---------- Data supplied ----------
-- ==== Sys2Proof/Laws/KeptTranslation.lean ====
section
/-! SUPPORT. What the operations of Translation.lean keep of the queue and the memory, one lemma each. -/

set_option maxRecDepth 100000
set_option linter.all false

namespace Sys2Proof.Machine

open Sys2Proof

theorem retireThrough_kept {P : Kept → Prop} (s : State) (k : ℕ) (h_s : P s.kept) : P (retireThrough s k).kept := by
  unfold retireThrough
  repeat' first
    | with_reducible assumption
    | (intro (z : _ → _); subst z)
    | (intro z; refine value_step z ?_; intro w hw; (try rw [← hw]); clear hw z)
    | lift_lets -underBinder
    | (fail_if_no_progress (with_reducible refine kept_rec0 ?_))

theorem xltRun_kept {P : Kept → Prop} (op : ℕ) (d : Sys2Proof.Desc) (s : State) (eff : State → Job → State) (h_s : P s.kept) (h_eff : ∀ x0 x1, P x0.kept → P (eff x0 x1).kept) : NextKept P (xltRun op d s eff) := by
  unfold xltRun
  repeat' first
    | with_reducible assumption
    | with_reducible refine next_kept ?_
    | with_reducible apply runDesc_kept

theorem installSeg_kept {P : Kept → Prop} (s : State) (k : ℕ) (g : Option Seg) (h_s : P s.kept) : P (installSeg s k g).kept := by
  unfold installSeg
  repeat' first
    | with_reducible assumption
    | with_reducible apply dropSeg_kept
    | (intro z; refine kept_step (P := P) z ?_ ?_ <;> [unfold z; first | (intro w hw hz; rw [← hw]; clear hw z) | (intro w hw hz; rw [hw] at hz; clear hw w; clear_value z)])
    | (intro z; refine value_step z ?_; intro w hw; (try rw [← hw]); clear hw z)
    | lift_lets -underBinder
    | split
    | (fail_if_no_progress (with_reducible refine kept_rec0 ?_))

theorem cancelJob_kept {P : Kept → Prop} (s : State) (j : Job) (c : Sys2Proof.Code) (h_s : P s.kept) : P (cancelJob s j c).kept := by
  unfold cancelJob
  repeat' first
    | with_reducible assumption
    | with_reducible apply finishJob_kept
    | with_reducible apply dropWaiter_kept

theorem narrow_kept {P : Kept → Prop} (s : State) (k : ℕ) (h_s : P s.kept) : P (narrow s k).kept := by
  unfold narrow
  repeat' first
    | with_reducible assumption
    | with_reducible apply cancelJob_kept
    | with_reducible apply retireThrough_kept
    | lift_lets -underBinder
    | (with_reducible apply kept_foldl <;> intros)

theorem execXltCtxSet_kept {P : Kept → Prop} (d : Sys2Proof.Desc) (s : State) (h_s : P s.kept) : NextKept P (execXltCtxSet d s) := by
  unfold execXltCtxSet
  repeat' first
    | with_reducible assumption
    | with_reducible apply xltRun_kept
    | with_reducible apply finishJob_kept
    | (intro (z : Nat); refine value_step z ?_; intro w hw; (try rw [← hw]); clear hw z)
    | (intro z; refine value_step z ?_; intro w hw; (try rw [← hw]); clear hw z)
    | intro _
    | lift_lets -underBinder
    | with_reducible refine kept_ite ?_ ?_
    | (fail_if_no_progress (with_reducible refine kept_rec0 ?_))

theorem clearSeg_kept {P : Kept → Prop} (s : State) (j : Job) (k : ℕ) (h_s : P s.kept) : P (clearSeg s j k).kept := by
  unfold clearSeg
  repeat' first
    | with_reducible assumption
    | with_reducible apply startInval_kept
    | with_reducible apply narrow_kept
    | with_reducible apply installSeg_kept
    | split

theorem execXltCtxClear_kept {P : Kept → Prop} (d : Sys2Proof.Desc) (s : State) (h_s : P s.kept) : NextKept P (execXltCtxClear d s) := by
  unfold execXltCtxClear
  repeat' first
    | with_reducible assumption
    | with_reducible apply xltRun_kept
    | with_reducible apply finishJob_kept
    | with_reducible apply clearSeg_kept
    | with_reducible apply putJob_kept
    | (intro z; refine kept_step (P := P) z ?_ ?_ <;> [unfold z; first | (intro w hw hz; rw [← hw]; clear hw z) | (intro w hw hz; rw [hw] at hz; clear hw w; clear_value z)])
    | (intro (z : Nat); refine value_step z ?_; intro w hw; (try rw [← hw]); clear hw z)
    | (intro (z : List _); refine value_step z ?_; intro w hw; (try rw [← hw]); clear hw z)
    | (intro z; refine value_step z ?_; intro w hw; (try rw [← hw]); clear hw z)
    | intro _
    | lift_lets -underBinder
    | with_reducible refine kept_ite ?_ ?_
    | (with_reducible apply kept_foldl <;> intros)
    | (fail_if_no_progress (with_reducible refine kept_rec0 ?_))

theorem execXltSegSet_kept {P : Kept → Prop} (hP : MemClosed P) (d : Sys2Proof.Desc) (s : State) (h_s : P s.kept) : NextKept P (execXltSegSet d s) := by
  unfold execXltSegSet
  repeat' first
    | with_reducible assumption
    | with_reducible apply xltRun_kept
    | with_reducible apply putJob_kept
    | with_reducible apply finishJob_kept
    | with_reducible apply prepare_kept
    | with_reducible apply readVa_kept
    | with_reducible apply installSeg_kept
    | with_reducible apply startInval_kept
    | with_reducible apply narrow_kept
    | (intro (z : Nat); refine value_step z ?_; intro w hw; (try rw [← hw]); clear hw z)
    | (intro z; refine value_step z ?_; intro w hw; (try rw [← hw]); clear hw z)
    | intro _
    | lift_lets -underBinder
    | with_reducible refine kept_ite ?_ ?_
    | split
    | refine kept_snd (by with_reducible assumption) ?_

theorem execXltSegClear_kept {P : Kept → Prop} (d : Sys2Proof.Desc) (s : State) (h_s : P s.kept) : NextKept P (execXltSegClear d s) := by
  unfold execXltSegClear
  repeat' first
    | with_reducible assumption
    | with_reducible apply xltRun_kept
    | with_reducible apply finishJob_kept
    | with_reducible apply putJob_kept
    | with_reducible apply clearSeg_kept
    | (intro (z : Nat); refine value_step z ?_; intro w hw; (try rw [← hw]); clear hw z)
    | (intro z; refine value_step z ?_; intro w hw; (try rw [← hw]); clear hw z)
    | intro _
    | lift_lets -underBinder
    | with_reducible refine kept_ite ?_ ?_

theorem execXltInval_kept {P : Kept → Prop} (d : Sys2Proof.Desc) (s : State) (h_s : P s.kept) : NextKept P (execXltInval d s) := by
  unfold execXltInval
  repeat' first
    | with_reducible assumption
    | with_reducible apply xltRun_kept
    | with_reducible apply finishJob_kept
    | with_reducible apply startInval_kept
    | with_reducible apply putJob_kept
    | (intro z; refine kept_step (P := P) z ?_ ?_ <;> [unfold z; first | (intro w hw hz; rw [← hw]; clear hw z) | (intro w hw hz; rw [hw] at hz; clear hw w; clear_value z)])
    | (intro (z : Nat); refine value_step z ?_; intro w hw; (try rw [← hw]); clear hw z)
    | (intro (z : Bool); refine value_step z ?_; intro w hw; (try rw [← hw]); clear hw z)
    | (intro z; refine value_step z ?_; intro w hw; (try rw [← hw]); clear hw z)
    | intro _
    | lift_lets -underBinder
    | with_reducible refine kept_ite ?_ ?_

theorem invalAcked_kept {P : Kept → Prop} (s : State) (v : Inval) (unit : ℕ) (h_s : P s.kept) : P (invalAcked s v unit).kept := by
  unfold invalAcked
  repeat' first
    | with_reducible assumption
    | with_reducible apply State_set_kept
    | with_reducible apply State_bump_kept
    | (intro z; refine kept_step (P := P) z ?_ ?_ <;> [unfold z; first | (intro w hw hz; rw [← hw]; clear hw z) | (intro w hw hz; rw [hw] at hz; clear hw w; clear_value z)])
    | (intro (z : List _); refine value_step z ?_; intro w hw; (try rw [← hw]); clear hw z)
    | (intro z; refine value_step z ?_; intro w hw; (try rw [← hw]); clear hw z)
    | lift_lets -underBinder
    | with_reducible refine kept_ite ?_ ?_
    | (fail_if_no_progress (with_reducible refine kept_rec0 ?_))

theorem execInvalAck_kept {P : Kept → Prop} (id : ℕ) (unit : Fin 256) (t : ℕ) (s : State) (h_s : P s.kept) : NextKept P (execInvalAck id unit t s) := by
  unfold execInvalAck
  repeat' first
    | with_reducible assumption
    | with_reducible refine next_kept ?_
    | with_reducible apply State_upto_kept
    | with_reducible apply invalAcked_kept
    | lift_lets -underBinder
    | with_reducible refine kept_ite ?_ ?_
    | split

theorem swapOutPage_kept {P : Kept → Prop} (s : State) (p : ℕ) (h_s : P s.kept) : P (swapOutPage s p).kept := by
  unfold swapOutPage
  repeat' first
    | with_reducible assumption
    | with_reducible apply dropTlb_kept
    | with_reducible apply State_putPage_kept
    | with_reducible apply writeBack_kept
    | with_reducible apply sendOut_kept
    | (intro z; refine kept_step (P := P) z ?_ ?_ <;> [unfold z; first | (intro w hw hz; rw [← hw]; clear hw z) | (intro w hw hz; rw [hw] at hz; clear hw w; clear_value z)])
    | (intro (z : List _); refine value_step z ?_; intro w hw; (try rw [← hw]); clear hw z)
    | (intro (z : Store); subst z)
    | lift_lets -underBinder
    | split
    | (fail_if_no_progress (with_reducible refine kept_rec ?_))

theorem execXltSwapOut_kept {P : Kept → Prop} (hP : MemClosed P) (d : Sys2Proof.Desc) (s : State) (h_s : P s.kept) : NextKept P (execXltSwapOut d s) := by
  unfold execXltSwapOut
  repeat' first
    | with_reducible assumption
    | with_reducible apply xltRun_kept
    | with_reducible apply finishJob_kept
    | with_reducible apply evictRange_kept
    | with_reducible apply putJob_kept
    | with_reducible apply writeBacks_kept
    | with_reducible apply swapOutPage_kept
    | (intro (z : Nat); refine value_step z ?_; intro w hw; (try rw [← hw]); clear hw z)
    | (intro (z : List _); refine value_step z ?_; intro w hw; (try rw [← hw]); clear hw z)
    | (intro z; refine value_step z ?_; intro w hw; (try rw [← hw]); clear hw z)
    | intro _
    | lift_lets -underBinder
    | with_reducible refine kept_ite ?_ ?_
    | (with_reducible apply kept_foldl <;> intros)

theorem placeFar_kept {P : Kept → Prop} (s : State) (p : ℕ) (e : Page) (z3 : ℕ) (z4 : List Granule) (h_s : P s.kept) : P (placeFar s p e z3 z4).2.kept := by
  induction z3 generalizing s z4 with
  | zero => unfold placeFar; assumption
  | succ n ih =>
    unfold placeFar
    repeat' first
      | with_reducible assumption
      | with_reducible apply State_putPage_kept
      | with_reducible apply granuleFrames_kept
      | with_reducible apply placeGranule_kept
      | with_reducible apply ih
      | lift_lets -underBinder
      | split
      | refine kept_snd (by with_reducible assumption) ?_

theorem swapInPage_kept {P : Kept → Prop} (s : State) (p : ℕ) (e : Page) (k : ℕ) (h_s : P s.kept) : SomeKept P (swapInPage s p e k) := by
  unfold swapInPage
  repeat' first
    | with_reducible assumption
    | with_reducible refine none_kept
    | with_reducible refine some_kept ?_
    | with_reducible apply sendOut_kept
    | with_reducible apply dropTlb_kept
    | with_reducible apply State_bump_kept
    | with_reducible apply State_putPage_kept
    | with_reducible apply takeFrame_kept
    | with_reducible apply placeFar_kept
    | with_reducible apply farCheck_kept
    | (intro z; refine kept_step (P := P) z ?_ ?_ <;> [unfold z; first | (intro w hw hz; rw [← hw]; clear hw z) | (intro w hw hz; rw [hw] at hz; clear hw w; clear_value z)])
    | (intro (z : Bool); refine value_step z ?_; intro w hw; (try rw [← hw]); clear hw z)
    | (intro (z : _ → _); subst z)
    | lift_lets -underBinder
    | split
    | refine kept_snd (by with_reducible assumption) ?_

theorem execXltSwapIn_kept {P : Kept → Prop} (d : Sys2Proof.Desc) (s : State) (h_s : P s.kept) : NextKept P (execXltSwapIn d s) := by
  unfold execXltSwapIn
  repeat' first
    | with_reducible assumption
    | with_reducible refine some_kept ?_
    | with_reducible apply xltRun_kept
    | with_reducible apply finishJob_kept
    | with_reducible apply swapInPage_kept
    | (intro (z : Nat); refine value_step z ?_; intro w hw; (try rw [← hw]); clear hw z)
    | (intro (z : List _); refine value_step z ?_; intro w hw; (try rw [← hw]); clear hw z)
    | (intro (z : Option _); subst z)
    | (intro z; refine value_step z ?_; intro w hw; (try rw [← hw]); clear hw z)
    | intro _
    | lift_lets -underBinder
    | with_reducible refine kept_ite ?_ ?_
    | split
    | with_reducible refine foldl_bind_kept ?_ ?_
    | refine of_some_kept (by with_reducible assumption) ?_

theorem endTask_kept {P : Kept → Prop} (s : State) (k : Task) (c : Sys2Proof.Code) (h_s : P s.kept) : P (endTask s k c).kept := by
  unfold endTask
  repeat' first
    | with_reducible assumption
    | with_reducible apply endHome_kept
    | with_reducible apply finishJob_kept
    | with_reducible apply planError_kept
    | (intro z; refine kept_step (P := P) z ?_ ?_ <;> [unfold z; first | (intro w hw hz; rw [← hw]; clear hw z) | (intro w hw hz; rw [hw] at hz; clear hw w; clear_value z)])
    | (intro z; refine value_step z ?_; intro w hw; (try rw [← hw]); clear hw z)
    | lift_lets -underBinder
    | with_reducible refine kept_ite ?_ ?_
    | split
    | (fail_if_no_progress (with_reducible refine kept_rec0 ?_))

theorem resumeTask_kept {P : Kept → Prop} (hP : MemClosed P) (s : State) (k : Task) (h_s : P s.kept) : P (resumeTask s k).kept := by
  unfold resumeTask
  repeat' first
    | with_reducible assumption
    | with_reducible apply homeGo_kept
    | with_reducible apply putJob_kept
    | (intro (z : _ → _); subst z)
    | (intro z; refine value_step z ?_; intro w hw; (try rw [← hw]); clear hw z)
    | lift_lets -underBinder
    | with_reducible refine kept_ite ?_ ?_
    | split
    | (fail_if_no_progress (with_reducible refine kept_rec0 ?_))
----------
---------- Data supplied ----------
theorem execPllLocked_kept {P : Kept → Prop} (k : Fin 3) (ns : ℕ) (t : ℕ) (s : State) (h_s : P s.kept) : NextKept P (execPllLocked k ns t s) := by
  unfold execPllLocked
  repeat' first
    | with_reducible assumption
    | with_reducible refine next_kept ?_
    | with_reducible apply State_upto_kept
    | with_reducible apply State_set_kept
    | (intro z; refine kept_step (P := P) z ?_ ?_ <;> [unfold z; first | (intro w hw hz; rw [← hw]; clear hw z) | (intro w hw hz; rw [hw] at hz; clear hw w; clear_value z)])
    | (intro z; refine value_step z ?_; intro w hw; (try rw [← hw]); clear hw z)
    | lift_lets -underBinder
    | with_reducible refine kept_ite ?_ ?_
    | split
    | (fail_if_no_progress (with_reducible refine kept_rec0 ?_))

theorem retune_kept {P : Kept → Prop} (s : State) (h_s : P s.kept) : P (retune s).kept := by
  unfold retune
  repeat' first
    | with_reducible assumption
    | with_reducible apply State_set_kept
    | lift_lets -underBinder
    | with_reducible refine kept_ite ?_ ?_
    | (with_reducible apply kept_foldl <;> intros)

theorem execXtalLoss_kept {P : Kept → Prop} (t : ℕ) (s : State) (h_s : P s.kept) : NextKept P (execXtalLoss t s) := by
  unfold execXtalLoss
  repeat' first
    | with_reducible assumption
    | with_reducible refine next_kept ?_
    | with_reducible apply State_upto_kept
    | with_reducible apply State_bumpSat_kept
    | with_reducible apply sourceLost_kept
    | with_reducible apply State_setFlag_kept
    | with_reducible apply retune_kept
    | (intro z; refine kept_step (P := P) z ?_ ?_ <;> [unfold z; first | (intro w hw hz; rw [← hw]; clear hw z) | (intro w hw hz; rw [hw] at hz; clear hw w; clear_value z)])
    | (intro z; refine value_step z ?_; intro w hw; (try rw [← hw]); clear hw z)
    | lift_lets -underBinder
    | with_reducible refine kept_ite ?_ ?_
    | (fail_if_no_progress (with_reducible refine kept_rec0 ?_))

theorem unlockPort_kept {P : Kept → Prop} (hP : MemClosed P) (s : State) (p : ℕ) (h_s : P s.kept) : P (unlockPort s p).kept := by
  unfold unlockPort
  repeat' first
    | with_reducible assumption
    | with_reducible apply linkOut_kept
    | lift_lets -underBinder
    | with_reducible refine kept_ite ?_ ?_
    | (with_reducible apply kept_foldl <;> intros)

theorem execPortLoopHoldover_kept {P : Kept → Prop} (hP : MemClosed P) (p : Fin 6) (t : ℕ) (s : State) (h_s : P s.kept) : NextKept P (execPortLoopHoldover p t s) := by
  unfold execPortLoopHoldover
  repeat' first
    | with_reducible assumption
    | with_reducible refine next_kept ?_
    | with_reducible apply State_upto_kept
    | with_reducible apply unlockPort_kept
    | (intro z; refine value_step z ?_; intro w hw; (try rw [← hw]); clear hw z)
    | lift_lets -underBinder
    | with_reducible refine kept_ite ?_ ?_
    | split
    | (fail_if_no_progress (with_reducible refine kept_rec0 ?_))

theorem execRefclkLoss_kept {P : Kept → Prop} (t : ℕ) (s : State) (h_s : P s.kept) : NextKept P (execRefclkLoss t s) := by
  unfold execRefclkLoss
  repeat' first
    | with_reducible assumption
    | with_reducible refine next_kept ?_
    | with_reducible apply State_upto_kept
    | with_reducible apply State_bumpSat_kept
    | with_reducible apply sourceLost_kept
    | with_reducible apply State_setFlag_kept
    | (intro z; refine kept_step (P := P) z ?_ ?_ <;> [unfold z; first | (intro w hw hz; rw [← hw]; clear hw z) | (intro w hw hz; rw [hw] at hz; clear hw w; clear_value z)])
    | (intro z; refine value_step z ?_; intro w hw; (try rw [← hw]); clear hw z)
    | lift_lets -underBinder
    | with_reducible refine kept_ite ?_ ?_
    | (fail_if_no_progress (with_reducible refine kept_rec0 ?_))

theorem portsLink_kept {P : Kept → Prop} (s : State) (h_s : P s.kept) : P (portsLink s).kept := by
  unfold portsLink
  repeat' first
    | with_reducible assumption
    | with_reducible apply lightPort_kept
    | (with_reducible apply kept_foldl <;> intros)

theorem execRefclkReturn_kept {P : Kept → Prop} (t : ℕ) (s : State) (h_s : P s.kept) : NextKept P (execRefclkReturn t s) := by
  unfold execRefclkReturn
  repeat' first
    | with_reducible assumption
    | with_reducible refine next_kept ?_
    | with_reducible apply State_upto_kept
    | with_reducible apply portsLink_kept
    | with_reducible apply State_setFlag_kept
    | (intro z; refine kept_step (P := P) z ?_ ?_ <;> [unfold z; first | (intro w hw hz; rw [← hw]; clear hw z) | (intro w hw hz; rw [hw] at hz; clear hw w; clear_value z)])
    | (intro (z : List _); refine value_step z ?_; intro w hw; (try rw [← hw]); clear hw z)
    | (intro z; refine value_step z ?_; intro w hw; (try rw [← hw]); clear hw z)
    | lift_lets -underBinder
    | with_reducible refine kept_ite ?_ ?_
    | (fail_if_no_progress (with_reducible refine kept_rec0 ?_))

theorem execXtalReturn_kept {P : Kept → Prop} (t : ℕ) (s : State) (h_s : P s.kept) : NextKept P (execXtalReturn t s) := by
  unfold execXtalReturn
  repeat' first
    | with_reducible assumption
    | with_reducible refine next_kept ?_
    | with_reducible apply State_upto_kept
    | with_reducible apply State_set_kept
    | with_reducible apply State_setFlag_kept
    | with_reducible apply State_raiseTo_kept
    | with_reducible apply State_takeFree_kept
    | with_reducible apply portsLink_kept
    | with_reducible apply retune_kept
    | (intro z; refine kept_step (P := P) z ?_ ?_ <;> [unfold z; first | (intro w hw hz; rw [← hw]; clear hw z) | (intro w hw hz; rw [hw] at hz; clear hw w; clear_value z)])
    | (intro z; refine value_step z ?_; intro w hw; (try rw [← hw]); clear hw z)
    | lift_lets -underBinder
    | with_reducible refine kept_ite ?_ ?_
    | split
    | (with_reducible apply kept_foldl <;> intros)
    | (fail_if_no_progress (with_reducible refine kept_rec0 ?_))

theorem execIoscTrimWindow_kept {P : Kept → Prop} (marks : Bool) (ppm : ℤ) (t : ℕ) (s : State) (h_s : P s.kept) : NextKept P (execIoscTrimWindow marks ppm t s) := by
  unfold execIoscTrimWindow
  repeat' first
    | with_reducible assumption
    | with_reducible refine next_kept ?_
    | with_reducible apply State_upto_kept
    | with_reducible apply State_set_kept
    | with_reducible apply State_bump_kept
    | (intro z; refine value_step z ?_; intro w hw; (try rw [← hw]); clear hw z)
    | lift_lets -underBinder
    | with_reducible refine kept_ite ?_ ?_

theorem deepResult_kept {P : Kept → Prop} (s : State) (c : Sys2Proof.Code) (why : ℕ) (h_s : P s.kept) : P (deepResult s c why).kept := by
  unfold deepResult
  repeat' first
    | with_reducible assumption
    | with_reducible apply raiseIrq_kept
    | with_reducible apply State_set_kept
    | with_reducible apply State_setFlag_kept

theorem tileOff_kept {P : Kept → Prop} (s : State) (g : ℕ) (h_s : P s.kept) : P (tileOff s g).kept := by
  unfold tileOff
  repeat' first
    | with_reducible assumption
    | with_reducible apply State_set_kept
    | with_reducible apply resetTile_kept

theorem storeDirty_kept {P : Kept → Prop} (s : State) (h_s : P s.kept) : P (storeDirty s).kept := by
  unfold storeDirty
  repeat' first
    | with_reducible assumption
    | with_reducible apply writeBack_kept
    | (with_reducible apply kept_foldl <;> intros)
----------
---------- Data supplied ----------
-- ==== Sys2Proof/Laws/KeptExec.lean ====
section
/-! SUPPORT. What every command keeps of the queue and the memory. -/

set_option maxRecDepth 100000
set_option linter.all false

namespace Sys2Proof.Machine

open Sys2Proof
----------
Give the number of lines in the entries above that contain the string "execIoscTrimWindow", and nothing more.

2